Como estaba previsto, a las diez de la mañana se celebraron los funerales por el militar asesinado. A la derecha del oficiante y en un lugar preferente estaba el capitán general de la VI Región, don Luis Pedáneo Mejorada, quien se encontraba en la capital vizcaína desde el domingo. También estuvieron presentes los gobernadores civil y militar, representantes del Gobierno vasco y mandos de la Policía Nacional, Guardia Civil y Marina.
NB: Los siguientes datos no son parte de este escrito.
-- ==== Sys2Proof/Laws/Ops.lean ====
section
/-! SUPPORT. What each shared operation does, said once: the reduction, the result port, the meanings and one interaction. -/

namespace Sys2Proof.Machine

/-- The reduction (41_accumulate.md R60) as arithmetic on literals. -/
theorem red255_eq (x : Nat) : red255 x = x % 255 := rfl

/-- A reduced value fits a register (R63). -/
theorem ofNat_red255_toNat (x : Nat) : (BitVec.ofNat 16 (red255 x)).toNat = x % 255 := by
  simp [red255_eq]
  omega

/-- Stage A as arithmetic (R61). -/
theorem stageA_toNat (a d : Word) : (stageA a d).toNat = (a.toNat + d.toNat) % 255 := ofNat_red255_toNat _

/-- Stage B as arithmetic (R61). -/
theorem stageB_toNat (b a' : Word) : (stageB b a').toNat = (b.toNat + a'.toNat) % 255 := ofNat_red255_toNat _

/-- Both values UPDATE writes lie in [0, 254] (10_state.md R16). -/
theorem accumulate_inRange (d : Word) (v : Option (Word × Word)) :
    Cell.InRange (accumulate d v).1 ∧ Cell.InRange (accumulate d v).2 := by
  cases v with
  | none => simp [accumulate, Cell.InRange]
  | some v =>
    simp only [accumulate, reducePair, Cell.InRange, Option.all_some, decide_eq_true_eq, stageA_toNat, stageB_toNat]
    omega

/-- UPDATE writes both cells or neither (R22). -/
theorem accumulate_isSome (d : Word) (v : Option (Word × Word)) :
    (accumulate d v).1.isSome = v.isSome ∧ (accumulate d v).2.isSome = v.isSome := by
  cases v <;> simp [accumulate]

/-- The port is read exactly when both cells hold values (R24). -/
theorem readPort_eq_ok {s : State} {r : Word} :
    readPort s = .ok r ↔ ∃ v, s.accumulators = some v ∧ packResult v = r := by
  unfold readPort
  cases s.accumulators <;> simp

/-- The port faults exactly when a cell is `⊥` (R28). -/
theorem readPort_eq_error {s : State} {f : Fault} : readPort s = .error f ↔ s.accumulators = none := by
  unfold readPort
  cases f
  cases s.accumulators <;> simp

/-- Packing within the range is `b * 256 + a` (R24). -/
theorem packResult_toNat {a b : Word} (ha : a.toNat ≤ 254) (hb : b.toNat ≤ 254) :
    (packResult (a, b)).toNat = b.toNat * 256 + a.toNat := by
  have h : b.toNat <<< 8 % 65536 = b.toNat * 256 := by
    rw [Nat.shiftLeft_eq]; omega
  have h2 : (b.toNat <<< 8) ||| a.toNat = b.toNat <<< 8 + a.toNat :=
    (Nat.shiftLeft_add_eq_or_of_lt (by omega) _).symm
  simp only [packResult, BitVec.toNat_or, BitVec.toNat_shiftLeft, h]
  rw [Nat.shiftLeft_eq] at h2
  simpa using h2

/-- What each command does to the state (40_control.md R57, R58, 41_accumulate.md R62): it always goes on. -/
theorem exec_eq (i : Instr) (s : State) :
    exec i s = .next (match i with
      | .nop => s
      | .clear => s.zeroAccumulators
      | .update d => s.writeAccumulators (accumulate d s.accumulators)) := by
  cases i <;> rfl

/-- Everything one interaction can do when it goes on. -/
theorem interact_next {e : Interaction} {s t : State} (h : interact e s = .next t) :
    (∃ cmd, e = .command cmd ∧ decode cmd = .command .nop ∧ t = s) ∨
    (∃ cmd, e = .command cmd ∧ decode cmd = .command .clear ∧ t = s.zeroAccumulators) ∨
    (∃ cmd d, e = .command cmd ∧ decode cmd = .command (.update d) ∧
      t = s.writeAccumulators (accumulate d s.accumulators)) ∨
    (e = .reset ∧ t = s.zeroAccumulators) ∨
    (∃ v, e = .readResult ∧ readPort s = .ok v ∧ t = { s with reads := s.reads ++ [v] }) := by
  cases e with
  | command cmd =>
    simp only [interact, acceptCommand] at h
    split at h
    · rename_i i hd
      cases i <;> cases h
      · exact .inl ⟨cmd, rfl, hd, rfl⟩
      · exact .inr (.inl ⟨cmd, rfl, hd, rfl⟩)
      · exact .inr (.inr (.inl ⟨cmd, _, rfl, hd, rfl⟩))
    · cases h
  | reset => cases h; exact .inr (.inr (.inr (.inl ⟨rfl, rfl⟩)))
  | readResult =>
    simp only [interact, acceptRead] at h
    split at h
    · rename_i v hv
      cases h
      exact .inr (.inr (.inr (.inr ⟨v, rfl, hv, rfl⟩)))
    · cases h

/-- The one way an interaction can fault (60_exceptions.md R77). -/
theorem interact_fault {e : Interaction} {s : State} {f : Fault} :
    interact e s = .fault f ↔ e = .readResult ∧ s.accumulators = none := by
  cases e with
  | command cmd =>
    simp only [interact, acceptCommand]
    split
    · rename_i i _; simp [exec_eq i s]
    · simp
  | reset => simp [interact, acceptReset]
  | readResult =>
    simp only [interact, acceptRead]
    split
    · rename_i v hv
      simp only [readPort_eq_ok] at hv
      obtain ⟨v', hv', -⟩ := hv
      simp [hv']
    · rename_i g hg
      rw [readPort_eq_error] at hg
      cases f; cases g
      simp [hg]

/-- A reserved word is refused under its own number (60_exceptions.md R76). -/
theorem acceptCommand_reserved {cmd : Word} (h : isReserved cmd = true) (s : State) :
    acceptCommand cmd s = .refused (.reservedCommand cmd) := by
  obtain ⟨c, hc⟩ := isReserved_iff.mp h
  simp only [acceptCommand, hc]

/-- The one way an interaction can be refused (60_exceptions.md R76). -/
theorem interact_refused {e : Interaction} {s : State} {x : Refusal} (h : interact e s = .refused x) :
    ∃ cmd, e = .command cmd ∧ isReserved cmd = true ∧ x = .reservedCommand cmd := by
  cases e with
  | command cmd =>
    cases hr : isReserved cmd with
    | true =>
      rw [interact, acceptCommand_reserved hr] at h
      cases h
      exact ⟨cmd, rfl, hr, rfl⟩
    | false =>
      obtain ⟨i, hi⟩ := not_isReserved_iff.mp hr
      simp [interact, acceptCommand, hi, exec_eq i s] at h
  | reset => cases h
  | readResult =>
    simp only [interact, acceptRead] at h
    split at h <;> cases h

/-- No interaction touches what the host has pending. -/
theorem interact_pending {e : Interaction} {s t : State} (h : interact e s = .next t) : t.pending = s.pending := by
  obtain ⟨_, _, _, rfl⟩ | ⟨_, _, _, rfl⟩ | ⟨_, _, _, _, rfl⟩ | ⟨_, rfl⟩ | ⟨_, _, _, rfl⟩ := interact_next h <;> rfl

/-- The interaction a step applies is the oldest one pending (20_memory.md R36). -/
theorem step_of_pending {s : State} {e : Interaction} {rest : List Interaction} (h : s.pending = e :: rest) :
    step s = interact e { s with pending := rest } := by
  simp [step, takeNext, h]

/-- Everything a step can be: idle (60_exceptions.md R88), or one interaction. -/
theorem step_cases (s : State) :
    (s.pending = [] ∧ step s = .next s) ∨
    (∃ e rest, s.pending = e :: rest ∧ step s = interact e { s with pending := rest }) := by
  cases h : s.pending with
  | nil => simp [step, takeNext, h]
  | cons e rest => exact .inr ⟨e, rest, rfl, step_of_pending h⟩

end Sys2Proof.Machine
end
Asimismo sistieron al sepelio representantes políticos vizcaínos de UCO, AP, PSOE y PNV y el presidente de la Audiencia.

La Misa funeral fue oficiada por el capellán castrense del Regimiento, quien centró la homilía en el derecho a la vida y su carácter divino. «Dios es dueño supremo de la vida y nadie puede servirse de ella a su antojo. A pesar de ello, y aquí tenemos el ejemplo, hay inhumanos asesinos que arrogándose de un derecho exclusivamente de Dios matan y asesinan cobardemente, ya que siempre o casi siempre lo hacen a rostro cubierto, con alevosía y premeditación.»

Unas mujeres dieron vivas al Ejército y a España, así como gritos de «Para ETA, metralleta; para ETA, batallón».

Según ha podido saberse, hacia las ocho y cuarto de la mañana, el militar abría el estanco propiedad de su esposa, sito en el número 5 de la calle Gaudí, de Baracaldo, que es también venta de periódicos. El señor Fernández acababa de salir de su domicilio, situado en la primera planta del mismo inmueble. Hacia las ocho y veinte- y cuando el teniente introducía los paquetes de periódicos en el establecimiento, dos jóvenes armados y a cara descubierta intimidaban al propietario del Seat 1430 matrícula BI-9456/A, en la calle Obispo Laechea, de la misma localidad. Poco después, y ya en la calle de Gusquiaguirre, otros dos jóvenes subían al coche. A las ocho y media el mismo vehículo, ocupado por su propietario y los cuatro jóvenes, paraban frente al estanco. Tres miembros del comando descendieron del turismo y penetraron en el establecimiento. Magín Fernández supo que no se trataba de unos clientes. Intentó protegerse en la trastienda y dio la espalda a sus agresores. Uno de ellos, armado con metralleta, disparó una ráfaga contra el militar, alcanzándole de lleno en la espalda.

Mortalmente herido, el teniente cayó junto a un paquete de periódicos. En el mismo suelo fue rematado con un disparo en la cabeza. Una vez en el coche, dejaron en libertad a su propietario, Prudencio Maceira Ciruelo, dándose a la fuga en dirección desconocida.

Miembros de la Policía Nacional recogían del suelo ocho casquillos marca FF, calibre nueve milímetros, Parabéllum, y tres Gecco de las mismas características.

Magín Fernández Perrero, natural de Villasala del Paramún (León), contaba en la actualidad con cuarenta y cuatro años de edad. Deja viuda y dos hijos. Vino a la provincia de Vizcaya en 1941. En la actualidad se encontraba destinado en la IV Zona del IMEC, en el Gobierno Militar de Bilbao. Según fuentes de este Gobierno, ayer lunes el señor Fernández habría iniciado en Vitoria el curso del IMEC correspondiente a este verano.

El ministro de Defensa, Alberto Oliart, y el jefe del Estado Mayor del Ejército, teniente general Gabeiras, llegaron a las seis y cuarto de la tarde del domingo a Bilbao, procedentes de Madrid.